REQUIRED ACTION:
From the records below, extract only the lines running from the line with "-- ==== Sys2Proof/Tests/Slice0.lean" to the line with "def progOn (x", both lines included, reproducing them exactly.

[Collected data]
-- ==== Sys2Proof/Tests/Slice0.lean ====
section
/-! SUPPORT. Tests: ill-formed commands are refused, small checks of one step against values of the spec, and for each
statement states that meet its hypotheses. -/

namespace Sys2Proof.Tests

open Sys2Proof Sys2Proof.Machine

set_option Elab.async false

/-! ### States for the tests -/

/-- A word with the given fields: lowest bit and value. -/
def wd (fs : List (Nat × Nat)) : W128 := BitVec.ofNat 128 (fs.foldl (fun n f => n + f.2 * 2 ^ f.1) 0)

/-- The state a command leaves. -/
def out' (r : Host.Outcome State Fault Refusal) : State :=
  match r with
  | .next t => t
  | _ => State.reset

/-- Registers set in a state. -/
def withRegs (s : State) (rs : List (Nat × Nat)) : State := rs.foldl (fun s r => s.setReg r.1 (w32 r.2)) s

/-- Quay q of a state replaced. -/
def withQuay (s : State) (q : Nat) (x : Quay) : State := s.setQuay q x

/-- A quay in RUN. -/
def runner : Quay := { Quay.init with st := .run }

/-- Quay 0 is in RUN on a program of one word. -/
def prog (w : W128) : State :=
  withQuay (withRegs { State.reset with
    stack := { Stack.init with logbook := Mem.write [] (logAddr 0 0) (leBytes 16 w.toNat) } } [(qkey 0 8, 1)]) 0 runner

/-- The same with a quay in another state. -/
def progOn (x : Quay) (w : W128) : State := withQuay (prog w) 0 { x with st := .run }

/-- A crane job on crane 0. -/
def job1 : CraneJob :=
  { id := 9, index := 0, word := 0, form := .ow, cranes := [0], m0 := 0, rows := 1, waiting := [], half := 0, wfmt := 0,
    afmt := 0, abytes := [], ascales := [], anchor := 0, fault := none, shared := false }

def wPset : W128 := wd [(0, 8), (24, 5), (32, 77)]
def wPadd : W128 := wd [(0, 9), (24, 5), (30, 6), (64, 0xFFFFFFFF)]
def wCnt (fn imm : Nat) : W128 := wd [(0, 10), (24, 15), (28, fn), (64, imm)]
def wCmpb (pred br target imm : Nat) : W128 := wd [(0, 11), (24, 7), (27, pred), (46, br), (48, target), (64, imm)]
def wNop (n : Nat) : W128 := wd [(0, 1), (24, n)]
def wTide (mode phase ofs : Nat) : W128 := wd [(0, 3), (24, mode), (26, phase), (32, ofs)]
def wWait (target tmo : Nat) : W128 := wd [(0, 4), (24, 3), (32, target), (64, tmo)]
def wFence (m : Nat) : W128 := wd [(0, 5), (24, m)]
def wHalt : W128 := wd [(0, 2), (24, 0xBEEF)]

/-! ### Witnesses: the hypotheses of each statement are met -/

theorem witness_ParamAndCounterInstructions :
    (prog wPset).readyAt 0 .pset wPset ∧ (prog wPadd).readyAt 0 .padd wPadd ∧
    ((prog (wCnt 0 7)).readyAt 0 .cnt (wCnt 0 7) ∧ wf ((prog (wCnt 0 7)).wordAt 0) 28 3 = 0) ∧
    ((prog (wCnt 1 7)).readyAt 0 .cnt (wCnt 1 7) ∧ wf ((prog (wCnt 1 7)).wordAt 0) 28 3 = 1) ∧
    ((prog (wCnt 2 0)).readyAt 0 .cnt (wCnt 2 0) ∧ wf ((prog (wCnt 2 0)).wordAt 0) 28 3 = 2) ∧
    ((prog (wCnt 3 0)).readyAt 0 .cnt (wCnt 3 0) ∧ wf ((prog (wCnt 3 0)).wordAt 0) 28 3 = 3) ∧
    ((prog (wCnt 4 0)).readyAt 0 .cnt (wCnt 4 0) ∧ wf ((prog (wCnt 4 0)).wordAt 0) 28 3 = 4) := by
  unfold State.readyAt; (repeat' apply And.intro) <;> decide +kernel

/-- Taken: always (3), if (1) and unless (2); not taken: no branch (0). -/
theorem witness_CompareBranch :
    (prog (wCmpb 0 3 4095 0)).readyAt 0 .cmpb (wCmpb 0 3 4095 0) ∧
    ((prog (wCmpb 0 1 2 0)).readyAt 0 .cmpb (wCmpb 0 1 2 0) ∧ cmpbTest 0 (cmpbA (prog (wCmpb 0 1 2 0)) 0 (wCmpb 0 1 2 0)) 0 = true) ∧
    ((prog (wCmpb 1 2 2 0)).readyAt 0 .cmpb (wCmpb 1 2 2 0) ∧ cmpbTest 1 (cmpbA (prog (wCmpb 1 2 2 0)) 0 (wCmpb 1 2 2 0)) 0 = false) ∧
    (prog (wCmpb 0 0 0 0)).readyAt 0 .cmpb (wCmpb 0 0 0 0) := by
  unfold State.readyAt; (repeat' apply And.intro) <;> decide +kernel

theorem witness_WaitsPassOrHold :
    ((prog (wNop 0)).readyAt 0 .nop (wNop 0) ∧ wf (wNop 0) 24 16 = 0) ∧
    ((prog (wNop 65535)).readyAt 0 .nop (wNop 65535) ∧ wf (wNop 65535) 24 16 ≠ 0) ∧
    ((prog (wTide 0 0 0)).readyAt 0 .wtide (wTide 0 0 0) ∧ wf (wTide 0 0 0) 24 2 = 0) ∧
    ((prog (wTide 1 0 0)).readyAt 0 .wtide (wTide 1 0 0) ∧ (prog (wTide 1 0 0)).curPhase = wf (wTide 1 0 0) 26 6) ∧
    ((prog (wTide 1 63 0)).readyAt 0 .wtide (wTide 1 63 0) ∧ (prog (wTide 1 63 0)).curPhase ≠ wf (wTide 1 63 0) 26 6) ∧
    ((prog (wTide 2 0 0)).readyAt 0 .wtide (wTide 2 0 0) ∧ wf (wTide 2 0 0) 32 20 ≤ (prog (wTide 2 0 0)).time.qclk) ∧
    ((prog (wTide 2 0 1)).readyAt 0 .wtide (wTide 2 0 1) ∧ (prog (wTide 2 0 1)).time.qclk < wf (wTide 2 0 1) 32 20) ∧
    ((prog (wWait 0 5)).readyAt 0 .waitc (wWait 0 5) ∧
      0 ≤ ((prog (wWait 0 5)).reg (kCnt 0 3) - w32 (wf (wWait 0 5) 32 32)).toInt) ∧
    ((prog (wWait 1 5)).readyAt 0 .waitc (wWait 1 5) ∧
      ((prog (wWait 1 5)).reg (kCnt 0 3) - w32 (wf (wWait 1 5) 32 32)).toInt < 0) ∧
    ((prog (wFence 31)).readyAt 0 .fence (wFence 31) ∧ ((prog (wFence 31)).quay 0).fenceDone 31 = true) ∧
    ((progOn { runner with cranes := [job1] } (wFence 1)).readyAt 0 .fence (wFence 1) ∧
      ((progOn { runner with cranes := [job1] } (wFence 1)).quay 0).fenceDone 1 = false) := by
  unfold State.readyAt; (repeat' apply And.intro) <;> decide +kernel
* * *
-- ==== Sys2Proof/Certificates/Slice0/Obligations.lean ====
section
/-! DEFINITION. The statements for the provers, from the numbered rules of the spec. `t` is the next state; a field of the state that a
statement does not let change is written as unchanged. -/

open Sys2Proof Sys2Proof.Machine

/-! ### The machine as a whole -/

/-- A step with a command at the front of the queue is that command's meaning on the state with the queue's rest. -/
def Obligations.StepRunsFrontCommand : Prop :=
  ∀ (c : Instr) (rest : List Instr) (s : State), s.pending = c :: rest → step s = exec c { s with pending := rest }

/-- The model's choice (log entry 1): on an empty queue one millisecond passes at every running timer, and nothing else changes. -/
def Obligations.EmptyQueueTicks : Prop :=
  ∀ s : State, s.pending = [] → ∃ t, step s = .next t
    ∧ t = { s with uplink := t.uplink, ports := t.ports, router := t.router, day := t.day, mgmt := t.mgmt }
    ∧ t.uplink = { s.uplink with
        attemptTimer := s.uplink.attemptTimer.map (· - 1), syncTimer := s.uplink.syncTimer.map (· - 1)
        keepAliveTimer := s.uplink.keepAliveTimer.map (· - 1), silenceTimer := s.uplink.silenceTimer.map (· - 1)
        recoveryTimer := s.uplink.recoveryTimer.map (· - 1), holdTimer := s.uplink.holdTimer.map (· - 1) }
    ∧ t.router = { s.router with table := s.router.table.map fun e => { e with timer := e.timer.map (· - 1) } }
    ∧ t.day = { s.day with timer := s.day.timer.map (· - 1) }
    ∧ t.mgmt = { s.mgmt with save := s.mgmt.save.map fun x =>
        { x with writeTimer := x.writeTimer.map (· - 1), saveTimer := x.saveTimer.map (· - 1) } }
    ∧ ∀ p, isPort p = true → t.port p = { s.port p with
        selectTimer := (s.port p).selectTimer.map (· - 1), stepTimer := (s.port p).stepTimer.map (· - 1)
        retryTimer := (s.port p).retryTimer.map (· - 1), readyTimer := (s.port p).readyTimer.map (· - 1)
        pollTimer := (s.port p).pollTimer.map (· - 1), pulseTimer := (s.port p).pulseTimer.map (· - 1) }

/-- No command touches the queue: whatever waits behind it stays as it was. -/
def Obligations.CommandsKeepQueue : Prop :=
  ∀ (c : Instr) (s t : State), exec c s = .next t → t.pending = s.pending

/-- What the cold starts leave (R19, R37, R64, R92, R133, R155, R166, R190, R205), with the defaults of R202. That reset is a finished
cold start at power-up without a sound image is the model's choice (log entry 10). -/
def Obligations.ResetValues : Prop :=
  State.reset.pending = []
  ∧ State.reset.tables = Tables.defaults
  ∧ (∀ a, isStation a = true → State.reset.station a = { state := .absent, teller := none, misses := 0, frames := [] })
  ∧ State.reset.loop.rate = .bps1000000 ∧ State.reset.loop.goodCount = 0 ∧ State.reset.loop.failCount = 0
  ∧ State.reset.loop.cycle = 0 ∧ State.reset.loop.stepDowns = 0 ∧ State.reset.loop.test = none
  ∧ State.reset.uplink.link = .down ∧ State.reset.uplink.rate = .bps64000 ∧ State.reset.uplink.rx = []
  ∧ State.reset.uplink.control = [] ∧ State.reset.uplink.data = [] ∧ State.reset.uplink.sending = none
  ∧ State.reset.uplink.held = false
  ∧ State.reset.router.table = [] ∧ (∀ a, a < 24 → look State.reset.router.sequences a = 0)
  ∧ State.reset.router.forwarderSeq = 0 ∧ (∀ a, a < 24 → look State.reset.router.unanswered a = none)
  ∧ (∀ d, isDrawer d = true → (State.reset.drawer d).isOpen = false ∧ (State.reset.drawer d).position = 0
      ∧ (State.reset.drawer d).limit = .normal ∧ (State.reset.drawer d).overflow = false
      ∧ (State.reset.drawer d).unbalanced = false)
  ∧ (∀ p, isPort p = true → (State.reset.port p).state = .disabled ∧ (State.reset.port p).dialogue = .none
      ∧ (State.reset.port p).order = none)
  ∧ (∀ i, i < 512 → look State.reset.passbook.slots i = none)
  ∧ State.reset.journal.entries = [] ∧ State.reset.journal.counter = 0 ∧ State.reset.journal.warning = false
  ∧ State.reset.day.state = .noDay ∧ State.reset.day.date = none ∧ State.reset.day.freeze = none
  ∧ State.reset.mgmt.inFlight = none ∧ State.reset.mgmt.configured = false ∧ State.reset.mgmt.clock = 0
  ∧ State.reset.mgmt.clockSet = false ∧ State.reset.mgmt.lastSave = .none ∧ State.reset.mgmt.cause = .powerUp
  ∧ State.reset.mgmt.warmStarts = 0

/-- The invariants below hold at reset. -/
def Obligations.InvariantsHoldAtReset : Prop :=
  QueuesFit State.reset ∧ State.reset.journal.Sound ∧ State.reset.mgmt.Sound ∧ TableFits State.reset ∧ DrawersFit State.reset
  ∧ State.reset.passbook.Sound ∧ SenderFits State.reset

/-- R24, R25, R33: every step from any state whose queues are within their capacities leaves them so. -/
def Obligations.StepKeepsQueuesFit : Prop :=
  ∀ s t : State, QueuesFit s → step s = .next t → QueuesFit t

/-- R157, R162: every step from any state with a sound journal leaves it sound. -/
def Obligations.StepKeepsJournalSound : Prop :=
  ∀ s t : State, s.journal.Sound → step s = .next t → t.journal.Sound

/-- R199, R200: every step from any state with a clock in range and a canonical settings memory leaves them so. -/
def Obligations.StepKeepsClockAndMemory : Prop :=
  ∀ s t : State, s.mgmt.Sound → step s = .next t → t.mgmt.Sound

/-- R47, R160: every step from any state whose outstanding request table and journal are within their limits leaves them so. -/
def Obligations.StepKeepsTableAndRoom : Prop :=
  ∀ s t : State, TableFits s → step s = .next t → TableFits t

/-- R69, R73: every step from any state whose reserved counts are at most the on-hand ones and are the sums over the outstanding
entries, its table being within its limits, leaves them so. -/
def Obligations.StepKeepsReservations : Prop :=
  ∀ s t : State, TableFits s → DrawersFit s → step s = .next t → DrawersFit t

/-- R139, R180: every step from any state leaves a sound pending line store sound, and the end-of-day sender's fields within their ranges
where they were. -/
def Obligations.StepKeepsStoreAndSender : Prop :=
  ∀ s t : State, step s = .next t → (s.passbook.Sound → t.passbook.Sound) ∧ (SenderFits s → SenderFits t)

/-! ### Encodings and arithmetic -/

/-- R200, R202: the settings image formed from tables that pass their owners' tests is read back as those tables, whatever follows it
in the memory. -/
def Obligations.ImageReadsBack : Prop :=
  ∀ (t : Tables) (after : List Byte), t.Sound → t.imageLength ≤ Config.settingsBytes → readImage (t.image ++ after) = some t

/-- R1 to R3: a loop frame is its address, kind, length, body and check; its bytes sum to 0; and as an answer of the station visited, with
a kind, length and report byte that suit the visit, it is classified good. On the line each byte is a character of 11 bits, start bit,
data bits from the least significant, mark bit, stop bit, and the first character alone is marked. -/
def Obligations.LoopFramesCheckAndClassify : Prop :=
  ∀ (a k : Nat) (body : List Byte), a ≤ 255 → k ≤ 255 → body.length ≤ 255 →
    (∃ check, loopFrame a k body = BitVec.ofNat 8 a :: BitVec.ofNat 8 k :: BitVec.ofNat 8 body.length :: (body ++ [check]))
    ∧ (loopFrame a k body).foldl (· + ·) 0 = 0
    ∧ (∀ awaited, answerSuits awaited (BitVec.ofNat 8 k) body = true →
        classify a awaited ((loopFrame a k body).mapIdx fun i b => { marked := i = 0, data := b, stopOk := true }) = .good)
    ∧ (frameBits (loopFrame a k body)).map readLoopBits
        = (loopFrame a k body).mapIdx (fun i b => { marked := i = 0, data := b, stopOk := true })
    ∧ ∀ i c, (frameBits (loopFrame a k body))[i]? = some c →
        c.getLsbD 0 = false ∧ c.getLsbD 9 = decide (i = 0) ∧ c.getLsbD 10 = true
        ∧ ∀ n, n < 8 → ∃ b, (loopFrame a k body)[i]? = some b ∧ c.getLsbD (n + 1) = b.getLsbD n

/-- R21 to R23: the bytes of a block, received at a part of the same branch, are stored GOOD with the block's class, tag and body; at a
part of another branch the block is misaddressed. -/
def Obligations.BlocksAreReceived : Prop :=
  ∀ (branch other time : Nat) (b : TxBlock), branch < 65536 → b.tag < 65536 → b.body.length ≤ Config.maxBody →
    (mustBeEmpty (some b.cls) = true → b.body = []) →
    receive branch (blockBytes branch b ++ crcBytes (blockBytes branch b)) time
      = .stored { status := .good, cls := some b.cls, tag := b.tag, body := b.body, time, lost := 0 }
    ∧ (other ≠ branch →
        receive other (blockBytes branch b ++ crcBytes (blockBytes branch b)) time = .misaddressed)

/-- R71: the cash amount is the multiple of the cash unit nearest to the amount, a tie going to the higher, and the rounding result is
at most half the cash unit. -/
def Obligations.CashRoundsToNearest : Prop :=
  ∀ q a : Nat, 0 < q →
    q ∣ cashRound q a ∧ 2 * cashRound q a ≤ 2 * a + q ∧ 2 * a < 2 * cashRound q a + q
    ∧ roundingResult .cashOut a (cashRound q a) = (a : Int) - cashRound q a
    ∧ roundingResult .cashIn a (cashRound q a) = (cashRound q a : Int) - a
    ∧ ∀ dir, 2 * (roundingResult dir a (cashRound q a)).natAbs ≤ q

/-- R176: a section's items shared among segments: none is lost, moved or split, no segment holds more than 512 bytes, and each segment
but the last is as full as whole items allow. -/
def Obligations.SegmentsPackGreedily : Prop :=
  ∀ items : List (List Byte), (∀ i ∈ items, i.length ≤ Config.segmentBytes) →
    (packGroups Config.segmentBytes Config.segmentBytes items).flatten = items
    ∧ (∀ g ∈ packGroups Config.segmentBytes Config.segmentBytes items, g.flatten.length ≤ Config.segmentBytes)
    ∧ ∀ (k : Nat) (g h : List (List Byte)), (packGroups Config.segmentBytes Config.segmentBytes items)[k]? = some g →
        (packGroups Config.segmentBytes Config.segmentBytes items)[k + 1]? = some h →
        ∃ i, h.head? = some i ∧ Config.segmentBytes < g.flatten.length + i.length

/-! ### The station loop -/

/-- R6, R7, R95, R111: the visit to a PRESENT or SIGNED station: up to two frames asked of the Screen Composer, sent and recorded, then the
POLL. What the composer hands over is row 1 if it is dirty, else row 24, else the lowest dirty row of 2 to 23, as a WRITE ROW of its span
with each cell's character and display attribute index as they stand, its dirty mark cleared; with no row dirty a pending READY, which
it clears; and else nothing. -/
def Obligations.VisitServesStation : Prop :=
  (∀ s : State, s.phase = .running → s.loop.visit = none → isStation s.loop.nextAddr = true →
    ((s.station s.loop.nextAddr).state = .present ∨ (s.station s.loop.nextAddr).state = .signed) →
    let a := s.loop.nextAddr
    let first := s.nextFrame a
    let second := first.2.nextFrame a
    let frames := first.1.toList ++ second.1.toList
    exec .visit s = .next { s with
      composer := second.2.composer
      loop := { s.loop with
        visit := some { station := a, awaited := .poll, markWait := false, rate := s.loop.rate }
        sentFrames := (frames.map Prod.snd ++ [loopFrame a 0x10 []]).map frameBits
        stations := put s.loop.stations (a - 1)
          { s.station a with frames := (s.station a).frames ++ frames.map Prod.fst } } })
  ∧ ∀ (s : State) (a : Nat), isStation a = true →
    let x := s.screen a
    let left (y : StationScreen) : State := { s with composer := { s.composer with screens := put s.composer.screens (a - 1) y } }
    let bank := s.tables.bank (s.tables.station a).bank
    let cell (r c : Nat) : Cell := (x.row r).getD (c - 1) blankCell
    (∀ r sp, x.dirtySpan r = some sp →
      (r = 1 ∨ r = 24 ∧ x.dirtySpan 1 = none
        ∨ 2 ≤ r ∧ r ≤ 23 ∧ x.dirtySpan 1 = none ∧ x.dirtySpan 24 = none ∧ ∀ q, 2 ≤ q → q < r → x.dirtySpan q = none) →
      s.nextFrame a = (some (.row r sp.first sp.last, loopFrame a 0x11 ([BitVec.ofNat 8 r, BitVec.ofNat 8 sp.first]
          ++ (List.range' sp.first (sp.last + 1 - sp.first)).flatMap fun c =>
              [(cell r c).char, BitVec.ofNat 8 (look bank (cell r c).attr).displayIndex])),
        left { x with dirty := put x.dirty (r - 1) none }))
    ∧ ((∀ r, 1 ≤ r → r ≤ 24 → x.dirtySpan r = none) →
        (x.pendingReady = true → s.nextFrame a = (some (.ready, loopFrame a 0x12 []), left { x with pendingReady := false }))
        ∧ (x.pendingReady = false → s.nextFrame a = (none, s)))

EXERCISE RESPONSE:
-- ==== Sys2Proof/Tests/Slice0.lean ====
section
/-! SUPPORT. Tests: ill-formed commands are refused, small checks of one step against values of the spec, and for each
statement states that meet its hypotheses. -/

namespace Sys2Proof.Tests

open Sys2Proof Sys2Proof.Machine

set_option Elab.async false

/-! ### States for the tests -/

/-- A word with the given fields: lowest bit and value. -/
def wd (fs : List (Nat × Nat)) : W128 := BitVec.ofNat 128 (fs.foldl (fun n f => n + f.2 * 2 ^ f.1) 0)

/-- The state a command leaves. -/
def out' (r : Host.Outcome State Fault Refusal) : State :=
  match r with
  | .next t => t
  | _ => State.reset

/-- Registers set in a state. -/
def withRegs (s : State) (rs : List (Nat × Nat)) : State := rs.foldl (fun s r => s.setReg r.1 (w32 r.2)) s

/-- Quay q of a state replaced. -/
def withQuay (s : State) (q : Nat) (x : Quay) : State := s.setQuay q x

/-- A quay in RUN. -/
def runner : Quay := { Quay.init with st := .run }

/-- Quay 0 is in RUN on a program of one word. -/
def prog (w : W128) : State :=
  withQuay (withRegs { State.reset with
    stack := { Stack.init with logbook := Mem.write [] (logAddr 0 0) (leBytes 16 w.toNat) } } [(qkey 0 8, 1)]) 0 runner

/-- The same with a quay in another state. -/
def progOn (x : Quay) (w : W128) : State := withQuay (prog w) 0 { x with st := .run }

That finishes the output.